While loading some songs last night and today, I realized that my preferences must be wack-o --- since, in order to have something other than "Track XX" display, I was typing in the song name. Why? Because my advanced import preferences didn't have a check where a check was needed: to find the names of the songs on the Internet. Oh thank heaven for the Internet!
After correcting my iTunes preferences so that the songs load quickly, I turned my thoughts to other preferences -- such as those found in marketing. I know that many marketers, when building a form for a Web site, ask for every type of preference. This extreme version of a preference form is meant to capture as much data as possible: so that they can fill their little database and make it a big database.
Sometimes these forms ask for too much; in fact, Jakob Nielsen recognized "cumbersome forms" as a top design mistake in 2005.
When is a preference only a preference and not an invasion of privacy?
One clear answer: when it's in iTunes ... at least I hope so (I could be wrong).
But then, I tend toward conspiracy theory when I start to think about the databases that I'm already in -- and it becomes near obsession when I think about the future databases that I'll be in...

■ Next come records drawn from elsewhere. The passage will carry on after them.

/-- The work of a program load without stored errors, for an image that keeps R186. -/
theorem State.runVector_vopLoad (load : x.kind = .vopLoad) (data : s.bunkErr = [])
    (image : drainImageOk (s.imageRead (s.hnd (x.w.h 18)) st 1088).data = true) :
    s.runVector st x = ⟨s.modStn st (Station.putDrain (x.w.f 44 42)
      ⟨some (s.lead x.cid), (s.imageRead (s.hnd (x.w.h 18)) st 1088).data⟩), {}, none⟩ := by
  obtain ⟨read, clean⟩ := State.imageRead_clean st data (s.hnd (x.w.h 18)) 1088
  rw [State.runVector, load]
  simp only [State.runVopLoad, image, read, clean, Bool.not_false, Bool.and_self, Bool.false_eq_true, if_true, if_false]
  rfl

include head vector ready in
/-- A load that issues leaves its program slot with the context (R186). -/
theorem exec_vectorIssue_loadsProgram (load : x.kind = .vopLoad) (free : s.progBusy st (x.w.f 44 42) = false) (data : s.bunkErr = [])
    (idle : s.rlf.securing = none) (image : drainImageOk (s.imageRead (s.hnd (x.w.h 18)) st 1088).data = true) :
    ∃ t, exec (.vectorIssue st) s = .next t ∧
      (t.stn st).drainSlot (x.w.f 44 42) = ⟨some (s.lead x.cid), (s.imageRead (s.hnd (x.w.h 18)) st 1088).data⟩ ∧ t.bunk = s.bunk := by
  have slot : s.slotBusy st x = false := by rw [State.slotBusy, load]; exact free
  have state : s.slotsSecured no x = s := by simp [State.slotsSecured, State.secSlots, idle]
  have eq := exec_vectorIssue_fit head vector (State.lutUnfit_load (.inl load))
  rw [slot, ready, state, State.runVector_vopLoad load data image] at eq
  refine ⟨_, eq, ?_, (State.vectorIssued_records _ st no {}).bunk⟩
  show ((State.vectorIssued _ st no {}).stn st).drainSlot _ = _
  rw [State.vectorIssued_stn, Station.drainSlot, State.popInst_drains, State.modStn_eq, State.stn_setStn_self]
  exact Station.drainSlot_putDrain _ _ _

end

end Sys2Proof.Machine
end

section
/-! Vector instructions that finish (R111, R184, R222), and the obligation on their issue and end. -/

namespace Sys2Proof.Machine

/-! ### A scale record's update leaves contexts and seams (R90) -/

/-- All watched cells and the contexts; events may change. -/
def unitSpared : Spared := ⟨watched, True, False⟩

theorem unitSpared_ok : unitSpared.Ok := fun _ => id

theorem State.SameSeams.of_unitSpares {s t : State} (h : State.Spares unitSpared s t) : s.SameSeams t :=
  .of_cells fun F hF i hi => h.cells F i 0 ⟨F, hF, i, hi, rfl⟩

section
variable {w : Spared} (ok : w.Ok) (s : State)

include ok in
theorem State.bunkNote_spares (sb scrub : Bool) (word pos : Nat) (ue : Bool) : State.Spares w s (s.bunkNote sb scrub word pos ue) := by
  have put {t : State} (h : State.Spares w s t) (F : Fld) (v : Nat) (free : watchedFields.all (F.apart 96 1) = true) :
      State.Spares w s (t.setFld F v (wordStn sb word).val) :=
    h.trans (t.setFld_spares_of ok F v _ 0 (not_watched 96 1 free (wordStn sb word).isLt (by decide)))
  have noted := put (put (put (put (put (put (put (.refl w s) Fld.BNK_ST_ERRADDR_BANK ((wordLine sb word).1 / 2048) (by decide))
    Fld.BNK_ST_ERRADDR_LINE ((wordLine sb word).1 % 2048) (by decide)) Fld.BNK_ST_ERRADDR_WORD (wordLine sb word).2 (by decide))
    Fld.BNK_ST_ERRADDR_POSITION pos (by decide)) Fld.BNK_ST_ERRADDR_UE ue.toNat (by decide))
    Fld.BNK_ST_ERRADDR_SIDEBAND sb.toNat (by decide)) Fld.BNK_ST_ERRADDR_SCRUB scrub.toNat (by decide)
  unfold State.bunkNote
  dsimp only
  split
  · exact put (put noted _ _ (by decide)) _ _ (by decide)
  · exact put (put noted _ _ (by decide)) _ _ (by decide)

theorem State.setBunkBits_spares (x : Bits72) : State.Spares w s (s.setBunkBits x) := .of_core rfl (fun _ => rfl) (fun _ => rfl)
theorem State.setSideBits_spares (x : Bits72) : State.Spares w s (s.setSideBits x) := .of_core rfl (fun _ => rfl) (fun _ => rfl)

include ok in
theorem State.bunkError_spares (sb scrub : Bool) (p : Nat × Ecc) : State.Spares w s (s.bunkError sb scrub p) := by
  have count {t : State} (h : State.Spares w s t) (F : Fld) (free : watchedFields.all (F.apart 96 1) = true) :
      State.Spares w s (t.bump F 1 (wordStn sb p.1).val) :=
    h.trans (t.bump_spares_of ok F 1 _ 0 (not_watched 96 1 free (wordStn sb p.1).isLt (by decide)))
  have told {t : State} (h : State.Spares w s t) (pos : Nat) (ue : Bool) (k : Nat) :
      State.Spares w s ((t.bunkNote sb scrub p.1 pos ue).ao k 1) :=
    (h.trans (t.bunkNote_spares ok sb scrub p.1 pos ue)).trans (State.ao_spares _ _ _)
  unfold State.bunkError
  dsimp only
  split
  · exact .refl w s
  · refine (told ?_ _ false 8).trans (State.canary_spares _ _ _)
    have fixed : State.Spares w s (if sb then s.setSideBits (s.sideBits.fix p.1) else s.setBunkBits (s.bunkBits.fix p.1)) :=
      .ite (fun _ => s.setSideBits_spares _) fun _ => s.setBunkBits_spares _
    have counted := State.Spares.ite (c := scrub = true) (fun _ => count fixed Fld.BNK_ST_ECC_CE_SCRUB (by decide))
      fun _ => count fixed Fld.BNK_ST_ECC_CE (by decide)
    exact .ite (fun _ => count counted Fld.BNK_ST_ECC_CE_SIDEBAND (by decide)) fun _ => counted
  · exact told (count (.refl w s) _ (by decide)) _ true 9

include ok in
theorem State.bunkPart_spares (he : ¬ w.events) (sb : Bool) (errs : List (Nat × Ecc)) : State.Spares w s (s.bunkPart sb errs) :=
  .foldl _ _ (fun t p _ => (t.bunkError_spares ok sb false p).trans
    (.ite (fun _ => State.raise_spares ok _ he _ _ _ _) fun _ => .refl w _)) s

include ok in
theorem State.bunkWrite_spares (he : ¬ w.events) (i : StationId) (a : Nat) (bs : List Byte) : State.Spares w s (s.bunkWrite i a bs) := by
  unfold State.bunkWrite
  refine .ite (fun _ => .refl w s) fun _ => .trans ?_ (State.inject_spares ok _ _ _ _)
  exact (s.bunkPart_spares ok he _ _).trans (State.setBunkBits_spares _ _)

include ok in
theorem State.recordUpdate_spares (he : ¬ w.events) (c : Cid) (h : HandleId) : State.Spares w s (s.recordUpdate c h) :=
  .trans (.foldl _ _ (fun t i _ => (t.bunkWrite_spares ok he i _ _).trans (State.bunkWrite_spares ok _ he i _ _)) s)
    (.foldl _ _ (fun t i _ => t.setStn_spares i _) _)

end

/-! ### The parts of the end (R111, R184, R222) -/

section
variable (s : State) (no : Nat) (x : SInst)

/-- A VCVT that serves a scale record updates it. -/
def State.vcvtRecorded : State := if x.kind = .vcvt && x.w.fb 3 && x.w.fb 40 then s.recordUpdate x.cid (x.w.h 4) else s

/-- FILL of every handle written advances. -/
def State.fillsAdvanced : State := (x.wrote s).foldl (fun s p => s.addFill p.1 p.2) s

/-- The instruction and its accesses are gone. -/
def State.vectorOver : State := (((stationsOf x.mask).foldl (fun s i => s.traceDone i x) s).endNo no).setInst no none

/-- The flag word goes to its scalar. -/
def State.flagGiven : State :=
  match x.flagNo with
  | some k => s.giveFlag x.cid k (flagWord x.flags x.satCnt)
  | none => s

/-- Only a VCVT updates a record. -/
theorem State.vcvtRecorded_other (h : x.kind ≠ .vcvt) : s.vcvtRecorded x = s := by simp [State.vcvtRecorded, h]

theorem State.vcvtRecorded_spares : State.Spares unitSpared s (s.vcvtRecorded x) :=
  .ite (fun _ => s.recordUpdate_spares unitSpared_ok id _ _) fun _ => .refl _ s

theorem State.fillsAdvanced_frame : ∃ h, s.fillsAdvanced x = { s with handles := h } :=
  foldl_rel (fun a b : State => ∃ h, b = { a with handles := h }) (fun a => ⟨a.handles, rfl⟩)
    (fun _ _ _ ⟨_, p⟩ ⟨h, q⟩ => ⟨h, by rw [q, p]⟩) _ _ (fun _ _ => ⟨_, rfl⟩) s

theorem State.vectorOver_ends : s.Ends (s.vectorOver no x) := by
  have traced : s.Ends ((stationsOf x.mask).foldl (fun s i => s.traceDone i x) s) :=
    foldl_rel State.Ends .refl (fun _ _ _ => .trans) _ _ (fun t i => t.traceDone_ends i x) s
  exact (traced.trans (State.endNo_ends _ no)).trans (State.setInst_ends _ no none)

theorem State.vectorOver_inst : (s.vectorOver no x).inst no = none := State.inst_setInst_self _ no none

theorem State.vectorOver_accs : ∀ a ∈ (s.vectorOver no x).accs, a.no ≠ no := by
  intro a ha
  have kept : a ∈ (State.endNo _ no).accs := ha
  rw [State.endNo_accs, List.mem_filter, bne_iff_ne] at kept
  exact kept.2

theorem State.flagGiven_frame : ∃ c, s.flagGiven x = { s with ctxs := c } := by
  unfold State.flagGiven
  split
  · exact foldl_rel (fun a b : State => ∃ c, b = { a with ctxs := c }) (fun a => ⟨a.ctxs, rfl⟩)
      (fun _ _ _ ⟨_, p⟩ ⟨h, q⟩ => ⟨h, by rw [q, p]⟩) _ _ (fun _ _ => ⟨_, rfl⟩) s
  · exact ⟨s.ctxs, rfl⟩

/-- The scalar that waits for the flag word has it (R184). -/
theorem State.flagGiven_ctx {k r : Nat} (hk : x.flagNo = some k) (single : s.joined x.cid = false)
    (waits : (s.ctx x.cid).flagWait.find? (fun p => p.2 == k) = some (r, k)) :
    (s.flagGiven x).ctx x.cid = { (s.ctx x.cid).wrote r (flagWord x.flags x.satCnt) with
      flagWait := (s.ctx x.cid).flagWait.filter fun q => q.2 != k } := by
  simp only [State.flagGiven, hk, State.giveFlag, State.copies, single, Bool.false_eq_true, if_false, List.foldl_cons, List.foldl_nil,
    State.modCtx_eq, State.ctx_setCtx_self, waits]
  rfl

/-- The handle that an instruction with one result writes (R177). -/
def SInst.writesOnly (x : SInst) (h : HandleId) : Prop :=
  (x.kind = .vop ∧ h = x.w.h 30) ∨ ((x.kind = .vlut ∨ x.kind = .vlutBack) ∧ h = x.w.h 34) ∨ (x.kind = .vrng ∧ h = x.w.h 37)

theorem SInst.wrote_only {h : HandleId} (only : x.writesOnly h) : x.wrote s = [(h, (s.hnd h).rows.toNat)] ∧ x.kind ≠ .vcvt := by
  obtain ⟨kind, rfl⟩ | ⟨kind | kind, rfl⟩ | ⟨kind, rfl⟩ := only
  all_goals
    rw [SInst.wrote, kind]
    exact ⟨rfl, nofun⟩

theorem State.fillsAdvanced_fill {h : HandleId} (only : x.writesOnly h) :
    ((s.fillsAdvanced x).hnd h).fill.toNat = min (2 ^ 21 - 1) ((s.hnd h).fill.toNat + (s.hnd h).rows.toNat) := by
  rw [State.fillsAdvanced, (x.wrote_only s only).1]
  exact s.addFill_fill h _

/-! ### VECTOR_FINISH -/

/-- The instruction's end up to its flag word. -/
def State.vectorEnded : State := ((s.vcvtRecorded x).fillsAdvanced x).vectorOver no x

theorem State.vectorEnded_bunk (h : x.kind ≠ .vcvt) : (s.vectorEnded no x).bunk = s.bunk := by
  obtain ⟨f, e⟩ := s.fillsAdvanced_frame x
  rw [State.vectorEnded, s.vcvtRecorded_other x h, (State.vectorOver_ends _ no x).bunk, e]

theorem State.vectorEnded_fill {h : HandleId} (only : x.writesOnly h) :
    ((s.vectorEnded no x).hnd h).fill.toNat = min (2 ^ 21 - 1) ((s.hnd h).fill.toNat + (s.hnd h).rows.toNat) := by
  rw [State.vectorEnded, s.vcvtRecorded_other x (x.wrote_only s only).2, (State.vectorOver_ends _ no x).fills, s.fillsAdvanced_fill x only]

/-- Until the flag word is given, contexts and seams are as they were. -/
theorem State.vectorEnded_ctxs : (s.vectorEnded no x).ctxs = s.ctxs ∧ s.SameSeams (s.vectorEnded no x) := by
  have recorded := s.vcvtRecorded_spares x
  have seams := State.SameSeams.of_unitSpares recorded
  obtain ⟨f, e⟩ := (s.vcvtRecorded x).fillsAdvanced_frame x
  have ended := ((s.vcvtRecorded x).fillsAdvanced x).vectorOver_ends no x
  have same : ((s.vcvtRecorded x).fillsAdvanced x).SameSeams (s.vectorEnded no x) :=
    .of_cells fun F hF i hi => ended.flds F i 0 fun m => not_watched_event m ⟨F, hF, i, hi, rfl⟩
  rw [e] at same
  refine ⟨?_, fun F hF i hi => (same F hF i hi).trans (seams F hF i hi)⟩
  rw [State.vectorEnded, ended.ctxs, e]
  exact recorded.ctxs trivial

theorem exec_vectorFinish_ends (hx : s.inst no = some x) (vector : x.kind.vector = true) (issued : subset x.mask x.issued = true) :
    exec (.vectorFinish no) s = .next ((s.vectorEnded no x).flagGiven x) := by
  show execVectorFinish no s = _
  simp only [execVectorFinish, hx, vector, issued, Bool.not_true, Bool.or_self, Bool.false_eq_true, if_false]
  rfl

or maybe those already exist in D.C. ??
This post has rambled from memory to preferences to conspiracy ... so where's the Web Analytics in that?
Web Analytics will help you determine if you've allowed the marketers to step over the line to near privacy invasion. How so?
By monitoring your forms or changes in your forms: use the famous bounce rate as a measure (you'll notice that Grok's description is not about monitoring forms -- but a form is a page and thus it makes sense to use this measure).
If you make a major change or build a brand new form -- you may even want to monitor each field within the form: where specifically does your visitor drop out? Before moving forward with field-level analysis, though, you'll want to weigh the cost of data-capture against the benefit: many reporting tools today charge for each event (rather than by the page view).